18 August: Finished
Some members of the expedition started their day not with lunch but with the last preparations for the final report session. Guys woke up earlier when the restaurant was closed and settled down in the bar with their laptops. At 10:00 am the session started.
The first was the history and law department. The students presented their vision of problems connected with living and economic activity of people in the Arctic region. Special attention was paid to the settlement infrastructure, the socio-ecomonic potential, housekeeping and the protection of indigenous people’s rights.
The students of this department and participants of the discussing began after the report noted a large number of issues requiring further investigation: necessity to expand the source base and verification of data collected during the landings in settlements and also their comparison with previously published data.

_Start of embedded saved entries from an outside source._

-- ==== Sys2Proof/Machine/LoadStore.lean ====
section
/-! DEFINITION. Sys2Proof/Machine/LoadStore.lean: the meanings of LDA, LDX, LDY, STA, STX, STY (spec/46_load_store.md), one definition for each
row of the opcode table, at handler time: `PC` is the address after the opcode, the operand bytes are in the
instruction. -/

namespace Sys2Proof.Machine

/-- `X <- M; SetZN(X)` (R208). -/
def loadX (o : Operand) (s : State) : State :=
  let m := readOperand o s
  (m.2.setX m.1).setP (setZN m.1 m.2.p)

/-- `Y <- M; SetZN(Y)` (R209). -/
def loadY (o : Operand) (s : State) : State :=
  let m := readOperand o s
  (m.2.setY m.1).setP (setZN m.1 m.2.p)

/-- LDA (R207), immediate (R162). -/
def execLdaImm (v : Byte) (s : State) : Host.Outcome State Fault Refusal :=
  .next (accumulate ldaFlags (.immediate v) s)

/-- LDA (R207), zero-page (R163). -/
def execLdaZp (b : Byte) (s : State) : Host.Outcome State Fault Refusal :=
  .next (accumulate ldaFlags (.memory (.zeroPage b)) s)

/-- LDA (R207), zero-page-X (R164). -/
def execLdaZpX (b : Byte) (s : State) : Host.Outcome State Fault Refusal :=
  .next (accumulate ldaFlags (.memory (.zeroPageX b)) s)

/-- LDA (R207), absolute (R166). -/
def execLdaAbs (w : Addr) (s : State) : Host.Outcome State Fault Refusal :=
  .next (accumulate ldaFlags (.memory (.absolute w)) s)

/-- LDA (R207), absolute-X (R167). -/
def execLdaAbsX (w : Addr) (s : State) : Host.Outcome State Fault Refusal :=
  .next (accumulate ldaFlags (.memory (.absoluteX w)) s)

/-- LDA (R207), absolute-Y (R168). -/
def execLdaAbsY (w : Addr) (s : State) : Host.Outcome State Fault Refusal :=
  .next (accumulate ldaFlags (.memory (.absoluteY w)) s)

/-- LDA (R207), indirect-X (R170). -/
def execLdaIndX (b : Byte) (s : State) : Host.Outcome State Fault Refusal :=
  .next (accumulate ldaFlags (.memory (.indirectX b)) s)

/-- LDA (R207), indirect-Y (R171). -/
def execLdaIndY (b : Byte) (s : State) : Host.Outcome State Fault Refusal :=
  .next (accumulate ldaFlags (.memory (.indirectY b)) s)

/-- LDX (R208), immediate (R162). -/
def execLdxImm (v : Byte) (s : State) : Host.Outcome State Fault Refusal :=
  .next (loadX (.immediate v) s)

/-- LDX (R208), zero-page (R163). -/
def execLdxZp (b : Byte) (s : State) : Host.Outcome State Fault Refusal :=
  .next (loadX (.memory (.zeroPage b)) s)

/-- LDX (R208), zero-page-Y (R165). -/
def execLdxZpY (b : Byte) (s : State) : Host.Outcome State Fault Refusal :=
  .next (loadX (.memory (.zeroPageY b)) s)

/-- LDX (R208), absolute (R166). -/
def execLdxAbs (w : Addr) (s : State) : Host.Outcome State Fault Refusal :=
  .next (loadX (.memory (.absolute w)) s)

/-- LDX (R208), absolute-Y (R168). -/
def execLdxAbsY (w : Addr) (s : State) : Host.Outcome State Fault Refusal :=
  .next (loadX (.memory (.absoluteY w)) s)

/-- LDY (R209), immediate (R162). -/
def execLdyImm (v : Byte) (s : State) : Host.Outcome State Fault Refusal :=
  .next (loadY (.immediate v) s)

/-- LDY (R209), zero-page (R163). -/
def execLdyZp (b : Byte) (s : State) : Host.Outcome State Fault Refusal :=
  .next (loadY (.memory (.zeroPage b)) s)

/-- LDY (R209), zero-page-X (R164). -/
def execLdyZpX (b : Byte) (s : State) : Host.Outcome State Fault Refusal :=
  .next (loadY (.memory (.zeroPageX b)) s)

/-- LDY (R209), absolute (R166). -/
def execLdyAbs (w : Addr) (s : State) : Host.Outcome State Fault Refusal :=
  .next (loadY (.memory (.absolute w)) s)

/-- LDY (R209), absolute-X (R167). -/
def execLdyAbsX (w : Addr) (s : State) : Host.Outcome State Fault Refusal :=
  .next (loadY (.memory (.absoluteX w)) s)

/-- STA (R210), zero-page (R163). -/
def execStaZp (b : Byte) (s : State) : Host.Outcome State Fault Refusal :=
  .next (storeOperand (.zeroPage b) s.a s)

/-- STA (R210), zero-page-X (R164). -/
def execStaZpX (b : Byte) (s : State) : Host.Outcome State Fault Refusal :=
  .next (storeOperand (.zeroPageX b) s.a s)

/-- STA (R210), absolute (R166). -/
def execStaAbs (w : Addr) (s : State) : Host.Outcome State Fault Refusal :=
  .next (storeOperand (.absolute w) s.a s)

/-- STA (R210), absolute-X (R167). -/
def execStaAbsX (w : Addr) (s : State) : Host.Outcome State Fault Refusal :=
  .next (storeOperand (.absoluteX w) s.a s)

/-- STA (R210), absolute-Y (R168). -/
def execStaAbsY (w : Addr) (s : State) : Host.Outcome State Fault Refusal :=
  .next (storeOperand (.absoluteY w) s.a s)

/-- STA (R210), indirect-X (R170). -/
def execStaIndX (b : Byte) (s : State) : Host.Outcome State Fault Refusal :=
  .next (storeOperand (.indirectX b) s.a s)

/-- STA (R210), indirect-Y (R171). -/
def execStaIndY (b : Byte) (s : State) : Host.Outcome State Fault Refusal :=
  .next (storeOperand (.indirectY b) s.a s)

/-- STX (R211), zero-page (R163). -/
def execStxZp (b : Byte) (s : State) : Host.Outcome State Fault Refusal :=
  .next (storeOperand (.zeroPage b) s.x s)

/-- STX (R211), zero-page-Y (R165). -/
def execStxZpY (b : Byte) (s : State) : Host.Outcome State Fault Refusal :=
  .next (storeOperand (.zeroPageY b) s.x s)

/-- STX (R211), absolute (R166). -/
def execStxAbs (w : Addr) (s : State) : Host.Outcome State Fault Refusal :=
  .next (storeOperand (.absolute w) s.x s)

/-- STY (R212), zero-page (R163). -/
def execStyZp (b : Byte) (s : State) : Host.Outcome State Fault Refusal :=
  .next (storeOperand (.zeroPage b) s.y s)

/-- STY (R212), zero-page-X (R164). -/
def execStyZpX (b : Byte) (s : State) : Host.Outcome State Fault Refusal :=
  .next (storeOperand (.zeroPageX b) s.y s)

/-- STY (R212), absolute (R166). -/
def execStyAbs (w : Addr) (s : State) : Host.Outcome State Fault Refusal :=
  .next (storeOperand (.absolute w) s.y s)

end Sys2Proof.Machine
end

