-- ==== Sys2Proof/Machine/Cycle.lean ====
section
/-! DEFINITION. Sys2Proof/Machine/Cycle.lean: the instruction cycle of R296 (fetch, handler, `PC` advance, cycle count),
the fatal dispatch of R260, and placing an instruction where the next fetch reads it. -/

namespace Sys2Proof.Machine

/-- The opcode fetch (R296): one load, with its side effects, then `PC` advances by one. -/
def fetchOpcode (s : State) : Byte × State :=
  let r := load s.pc s
  (r.1, r.2.setPc (s.pc + 1#16))

/-- The operand loads of a mode at handler-time `PC` (R141, R176): as many as the mode has operand bytes, low byte
first; `PC` does not move. A byte the mode does not have is given as 0. -/
def fetchOperands (n : Nat) (s : State) : (Byte × Byte) × State :=
  match n with
  | 0 => ((0#8, 0#8), s)
  | 1 =>
    let r := load s.pc s
    ((r.1, 0#8), r.2)
  | _ + 2 =>
    let r := load s.pc s
    let q := load (s.pc + 1#16) r.2
    ((r.1, q.1), q.2)

/-- The state in which an entry's handler runs, from the state after the opcode fetch. -/
def handlerState (e : OpEntry) (s : State) : State := (fetchOperands e.mode.operandBytes s).2

/-- The instruction that an entry makes of the operand bytes at `PC`, from the state after the opcode fetch. -/
def fetchedInstr (e : OpEntry) (s : State) : Instr :=
  let b := (fetchOperands e.mode.operandBytes s).1
  e.build b.1 b.2

/-- What `step()` does after the handler (R296): `PC` moves over the operand bytes if the entry tracks it, and the base
cost is added. -/
def finish (e : OpEntry) (s : State) : State :=
  (s.setPc (if e.trackPc then s.pc + BitVec.ofNat 16 (e.length - 1) else s.pc)).setCyc (s.cyc + e.cycles)

/-- `raise Fatal(op, P0)` (R260): the CPU enters Halted; nothing else changes. -/
def raiseFatal (op : Byte) (addr : Addr) (s : State) : State := s.setHalted (some (op, addr))

/-- What a call of `step()` leaves (R296). -/
inductive CpuStep where
  /-- The instruction completed; the number of cycles `step()` returns. -/
  | done (s : State) (cycles : Nat)
  /-- The fatal dispatch error (R260): the Halted state, and no cycle count. -/
  | fatal (s : State) (opcode : Byte) (addr : Addr)
  /-- The meaning ended in a fault (no meaning of this model does). -/
  | faulted (f : Fault)
  /-- The meaning was refused (no meaning of this model is). -/
  | refused (r : Refusal)
deriving DecidableEq, Repr

/-- `step()` (R296) on a CPU that is not halted. -/
def cpuStep (s : State) : CpuStep :=
  let f := fetchOpcode s
  match opEntry f.1 with
  | none => .fatal (raiseFatal f.1 s.pc f.2) f.1 s.pc
  | some e =>
    match exec (fetchedInstr e f.2) (handlerState e f.2) with
    | .next t => .done (finish e t) e.cycles
    | .fault r => .faulted r
    | .refused r => .refused r

/-- One step: a halted CPU does nothing ("a model returns the state unchanged", R296, R23); without a cartridge the
step is refused (R48, R292; assumption 2); the fatal dispatch error is a fault (R260; assumption 7). -/
def stepOutcome (s : State) : Host.Outcome State Fault Refusal :=
  match s.halted, s.slot with
  | some _, _ => .next s
  | none, none => .refused .noCartridge
  | none, some _ =>
    match cpuStep s with
    | .done t _ => .next t
    | .fatal _ op addr => .fault (.fatalDispatch op addr)
    | .faulted f => .fault f
    | .refused r => .refused r

/-! Placing an instruction at the next fetch (assumption 9). -/

/-- A blank cartridge: M0, two PRG banks of zeros, CHR RAM. -/
def blankSlot : Slot :=
  freshSlot
    { prgBanks := 2, chrBanks := 0, ramBanks := 0, mapperId := 0#8, mirroring := .horizontal, prg := [], chr := [] } .m0

/-- A cell at this address can hold an instruction byte: work RAM, or PRG. -/
def holdsCode (a : Addr) : Bool := decide (a.toNat ≤ 0x1FFF) || decide (0x8000 ≤ a.toNat)

/-- Puts a byte where a load of address `a` reads it: work RAM, or the PRG byte the engine maps there. -/
def placeByte (a : Addr) (v : Byte) (s : State) : State :=
  match region a, s.slot with
  | .ram cell, _ => s.setRam (s.ram.write cell v)
  | .cart, some sl =>
    s.setSlot (some { sl with cart := { sl.cart with prg := sl.cart.prg.write (sl.prgIndex a) v } })
  | _, _ => s

/-- The state made ready for a fetch: not halted, a cartridge installed, and `PC` where memory can hold three bytes of
code (0x0000 if it stood in a window that holds none). -/
def readyToFetch (s : State) : State :=
  let t := (s.setHalted none).setSlot (some (s.slot.getD blankSlot))
  if holdsCode t.pc && holdsCode (t.pc + 1#16) && holdsCode (t.pc + 2#16) then t else t.setPc 0#16

/-- Three instruction bytes placed at the next fetch. -/
def placeInstr (s : State) (nbits w : Nat) : State :=
  let t := readyToFetch s
  match bytesOfWord nbits w with
  | [b0, b1, b2] => placeByte (t.pc + 2#16) b2 (placeByte (t.pc + 1#16) b1 (placeByte t.pc b0 t))
  | _ => t

end Sys2Proof.Machine
end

Psychological department presented its study of state changes during the Arctic expedition. So they managed to distinguish several phases:
- Adaptation (1-6 day) is characterized by slightly declining health and mood, minor mental stress, optimal mobilization of physical and mental strength, slight increasing stress level and decreasing efficiency;
- Resistance to the living conditions in the Arctic expedition (7-12 day) is characterized by slightly decreasing efficiency and increasing stress level;
- Reversible tendencies (13-14 days) are characterized by elevated level of unproductive neuropsychic stress, decreasing activity, maximum orientation on one’s own state and the inner world;
- Resources o ptimization (15-16 days) is characterized by slightly increasing efficiency and decreasing stress level.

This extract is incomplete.